Quote from: Jill F on November 17, 2013, 03:20:05 PM
Part of my breakdown last year was fueled by the fact I couldn't stand acting like a guy and participating in dudebro culture anymore.  It was really all a carefully orchestrated act on my part that had become ingrained and turned into second nature. (And the Oscar goes to...)

I never even allowed myself to dress as a woman until a year ago.

Once I was able to finally admit to myself that I am indeed transgender and need to transition fully, losing the guy front was easy.  I just acted like what came naturally- doing the same things that got me ridiculed and beaten when I was a kid.

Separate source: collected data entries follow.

/-- The permanent shifts, erasures and retirement of a channel: test shifts and the heartbeat's backup are none (R339). -/
def Base.canesNow (b : Base) (ch : Nat) : CaneMap :=
  { use := (b.canes ch).use.filter fun e => decide (e.2 < 0x3C) || e.2 == 0x3E, erased := (b.chan ch).erased, retired := b.retired ch }

/-- The same of a bus. -/
def Base.busNow (b : Base) (bus : Nat) : BusMap :=
  { shifts := (b.si.busShifts.filter fun e => e.1 == bus).map fun e => e.2
    bad := (b.si.busBad.filter fun e => e.1 == bus).map fun e => e.2
    erased := (b.bus bus).erased
    retired := (b.bus bus).retired }

/-- Firmware brings the cane maps up to date (R339): it records at the boundary after a shift, an erasure or a retirement (DESIGN CHOICE,
entry 151: the rule gives no moment), and after a warm boot what the latches hold. -/
def Base.recordCanes (b : Base) : Base :=
  let b := forN 64 (fun (ch : Nat) (b : Base) =>
    let m := b.canesNow ch
    if b.si.caneMap ch = m then b else b.countMram.updSi fun x => { x with caneMaps := Tab.insert ch ((x.caneRec ch).update m) x.caneMaps }) b
  forN 4 (fun (q : Nat) (b : Base) =>
    let m := b.busNow q
    if b.si.busMap q = m then b else b.countMram.updSi fun x => { x with busMaps := Tab.insert q ((x.busRec q).update m) x.busMaps }) b

/-- Firmware after a warm boot: the field repair map is made to match what the channels have retained, the cane maps what the latches hold, and
INITMAP_MARKED is counted anew (R150, R210, R213, R339). -/
def Base.firmwareRecords (b : Base) : Base :=
  if b.boot.resetKind < 2 then b
  else
    let b := forN 64 (fun (c : Nat) (b : Base) => b.recordRepairs c (b.chan c).retained) b.recordCanes
    b.setReg Reg.INITMAP_MARKED (BitVec.ofNat 32 (b.lay.marked.filter fun e => e.2).length)

/-- What acceptance of a message does by its class (R387). -/
def Base.react (b : Base) (m : Msg) : Base :=
  let seq := b.flt.nextSeq - 1
  match m.kind.cls with
  | .corrected => if m.kind = .bucketOverflow then b.msixMgmt 4 else b
  | .contained =>
    let b := { b with flt := { b.flt with unpersisted := b.flt.unpersisted ++ [seq] } }
    ((b.msixMgmt 0).deliver m).startTimer (b.scopeOf m)
  | .fatal =>
    let b := { b with flt := { b.flt with unpersisted := b.flt.unpersisted ++ [seq] } }
    if b.flt.fatal then b else b.enterFatal m

/-- The running window of a limited kind suppresses the message (R388). -/
def Base.suppressed (b : Base) (m : Msg) : Bool :=
  m.kind.limited && b.flt.windows.any fun w => w.1 == m.source && w.2.1 == m.kind && decide (b.pl.epochs < w.2.2 + 1000)

/-- The notices of Rind as the dictionary counts them (R527), and FUSE_MARGINAL over life (R489). -/
def Base.countNotice (b : Base) (m : Msg) : Base :=
  match m.kind with
  | .rindRecord => b.updPack fun p => { p with recordNotices := satAdd 0xFFFFFFFF p.recordNotices 1 }
  | .rindTamper => b.updPack fun p => { p with tamperNotices := satAdd 0xFFFFFFFF p.tamperNotices 1 }
  | _ => b

/-- The collector accepts one message (R384, R387, R388). -/
def Base.accept (b : Base) (m : Msg) : Base :=
  let b := ((b.takeMsg m).countNotice m).recordRepair m
  if b.suppressed m then b.bump Reg.SUPPRESSED_COUNT
  else
    let others := b.flt.windows.filter (fun w => !(w.1 == m.source && w.2.1 == m.kind))
    let b := if m.kind.limited then { b with flt := { b.flt with windows := (m.source, m.kind, b.pl.epochs) :: others } } else b
    (b.logMsg m).react m

/-- FAULT_MESSAGE_ACCEPT (R384, R387): one message in a controller cycle. -/
def execFaultMessageAccept (s : State) : Host.Outcome State Fault Refusal :=
  s.whenBase Base.alive fun b => match nextMsg b.flt.rr b.flt.outbox with
    | some m => if b.flt.acceptedAt = some b.now then b else (b.updFlt fun f => { f with acceptedAt := some b.now }).accept m
    | none => b

/-! ### Escalation and acknowledgement -/

/-- The escalation of a scope (R394): isolation of a host, the fence of an octant, nothing yet for the part. -/
def Base.escalate (b : Base) (scope : Nat) : Base :=
  let second : ScopeTimer := { scope := scope, second := true, due := b.pl.epochs + b.escalateEpochs }
  let timers := b.flt.timers.filter (fun t => t.scope != scope) ++ [second]
  let escalated := if scope ∈ b.flt.escalated then b.flt.escalated else b.flt.escalated ++ [scope]
  let log := b.flt.log.map fun e =>
    if decide (e.msg.kind.cls = .contained) && !e.acked && b.scopeOf e.msg == scope then { e with escalated := true } else e
  let b := { b with flt := { b.flt with timers := timers, escalated := escalated, log := log } }
  let b := if scope < 16 then b.isolate scope false
    else if scope < 48 then { b with flt := { b.flt with fenced := setBit b.flt.fenced (scope - 16) true, unfence := setBit b.flt.unfence (scope - 16) false } }
    else b
  ((b.bump Reg.ESCALATION_COUNT).send .faultEscalated 0x5B8 scope).msixMgmt 3

/-- REACTION_TIMER_EXPIRE (R394): the scope's reaction timer has reached its boundary. -/
def execReactionTimerExpire (scope : BitVec 6) (s : State) : Host.Outcome State Fault Refusal :=
  s.whenBase Base.alive fun b =>
    if b.flt.timers.any fun t => t.scope == scope.toNat && !t.second && b.expired t then b.escalate scope.toNat else b

/-- ESCALATE_TIMER_EXPIRE (R395): the part declares FATAL. -/
def execEscalateTimerExpire (scope : BitVec 6) (s : State) : Host.Outcome State Fault Refusal :=
  s.whenBase Base.alive fun b =>
    if b.flt.timers.any fun t => t.scope == scope.toNat && t.second && b.expired t then
      ({ b with flt := { b.flt with timers := b.flt.timers.filter fun t => t.scope != scope.toNat } }).send .escalatedFatal 0x5B8 scope.toNat
    else b

/-- An acknowledgement of a scope up to a sequence number (R393). -/
def Base.acknowledge (b : Base) (scope seq : Nat) : Base :=
  let mine := fun e : LogEntry => decide (e.msg.kind.cls = .contained) && b.scopeOf e.msg == scope
  let log := b.flt.log.map fun e => if mine e && decide (e.seq ≤ seq) then { e with acked := true } else e
  match log.filter fun e => mine e && !e.acked with
  | [] => { b with flt := { b.flt with log := log, timers := b.flt.timers.filter fun t => t.scope != scope, escalated := b.flt.escalated.filter (· != scope) } }
  | o :: _ => { b with flt := { b.flt with log := log, timers := b.flt.timers.map fun t =>
      if t.scope == scope && !t.second then { t with due := o.atEp + 1 + b.reactEpochs } else t } }

/-- FAULT_ACK (R393): GO is bit 31; scope codes 49 to 63 are discarded. -/
def execFaultAck (v : Word) (s : State) : Host.Outcome State Fault Refusal :=
  s.whenBase Base.mgmtFull fun b =>
    if tb v 31 ∧ fld v 5 0 ≤ 48 then b.acknowledge (fld v 5 0) (b.reg Reg.FAULT_ACK_SEQ).toNat else b

/-- FAULT_CTRL.RELEASE_FAULT_N (R399): a release before the 2 µs have passed waits for their end. -/
def execReleaseFaultN (s : State) : Host.Outcome State Fault Refusal :=
  s.whenBase Base.mgmtFull fun b =>
    if !b.flt.faultNLow then b
    else if b.now < b.flt.pulseEnd then { b with flt := { b.flt with releasePending := true } }
    else { b with flt := { b.flt with faultNLow := false } }

/-- FAULT_N_PULSE_END (R399): the 2 µs have passed and a release is waiting. -/
def execFaultNPulseEnd (s : State) : Host.Outcome State Fault Refusal :=
  s.whenBase Base.alive fun b =>
    if b.flt.releasePending ∧ b.flt.pulseEnd ≤ b.now then { b with flt := { b.flt with faultNLow := false, releasePending := false } } else b

/-- FENCE_CLEAR (R396): the fence ends at the next boundary. -/
def execFenceClear (v : Word) (s : State) : Host.Outcome State Fault Refusal :=
  s.whenBase Base.mgmtFull fun b =>
    if tb v 31 ∧ b.flt.fenced.getLsbD (fld v 4 0) then { b with flt := { b.flt with unfence := setBit b.flt.unfence (fld v 4 0) true } } else b

/-! ### Counted resets and shadows -/

/-- The counted resets of a block within the last 60 s of the always-on clock (R406). -/
def Base.recentResets (b : Base) (block : Nat) : List Nat :=
  (Tab.get [] b.flt.history block).filter fun t => decide (b.pl.epochs < t + Config.aonMinute)

/-- A fourth counted reset within 60 s is refused and FATAL declared (R406). -/
def Base.resetRefused (b : Base) (block : Nat) : Base :=
  ({ b with flt := { b.flt with refused := true, lastRefused := block } }).send .resetRateExceeded 0x5B9 block

/-- The time of a counted reset joins the last 3 of its block (R406). -/
def Base.countReset (b : Base) (block : Nat) : Base :=
  { b with flt := { b.flt with history := Tab.set [] b.flt.history block ((b.pl.epochs :: Tab.get [] b.flt.history block).take 3) } }

/-- The Pith complex is reset (R24, R401): the data plane runs fallback plans until firmware writes a plan again. -/
def Base.resetPith (b : Base) : Base :=
  ({ b with pl := { b.pl with inactive := {}, inactiveDone := false, missed := 0 } }).openShadow 17 100000

/-- A row-mover reset stops the queues whose running descriptors will have an INTERRUPTED record (R401). -/
def Base.stopQueues (b : Base) : Base :=
  (b.mov.slots.filter fun e => e.2.status.isNone).foldl (fun (b : Base) (e : Nat × Slot) =>
    if (b.queue e.2.queue).state = 3 then b else b.updQueue e.2.queue fun x => { x with state := 2, error := 4 }) b

/-- The reset of a block (R401): a shadow opens and the block's own effects follow; the message that reports the reset
goes outside the shadow. -/
def Base.blockReset (b : Base) (block : Nat) : Base :=
  if block < 16 then (b.openShadow block 100000).linkDown block
  else if block = 16 then b.stopQueues.resetMover.openShadow 16 1000
  else b.resetPith

/-- A counted reset, or its refusal (R405, R406). -/
def Base.countedReset (b : Base) (block : Nat) : Base :=
  if 3 ≤ (b.recentResets block).length then b.resetRefused block else (b.countReset block).blockReset block

/-- RESET_CTRL (R401, R406): GO requests a counted reset of block 0 to 17. -/
def execResetCtrl (v : Word) (s : State) : Host.Outcome State Fault Refusal :=
  s.whenBase Base.mgmtFull fun b => if tb v 31 ∧ fld v 4 0 ≤ 17 then b.countedReset (fld v 4 0) else b

/-- A shadow closes (R403): each dependent source sends again the kinds whose condition still holds, then
SHADOW_CLOSED reports the block and the count. -/
def Base.closeShadow (b : Base) (sh : Shadow) : Base :=
  let b := { b with flt := { b.flt with shadows := b.flt.shadows.filter fun s => s.block != sh.block } }
  let latest := sh.sent.foldr (fun m l => if l.any fun x => x.source == m.source && x.kind == m.kind then l else m :: l) []
  let b := latest.foldl (fun b m => if b.conditionHolds m then b.send m.kind m.source m.addr.toNat m.host else b) b
  b.sendOutside .shadowClosed 0x5B9 (sh.block + min 0xFFFF sh.count * 2 ^ 16)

BTW- not all women act super girly either.  My wife was always far more masculine than I ever was.  She orders at restaurants and drives when it's the 2 of us.  It's been this way for over 20 years.

Jill your post totally resonates with me in detail and your understanding explanation succinctly captures just how easy it is for some of us to finally say good bye to the guy front.  What a relief!

Still there is a learning curve involved that has typically been repressed too long.  Especially if we did not "allow" for much before, we often have some catching up to do? 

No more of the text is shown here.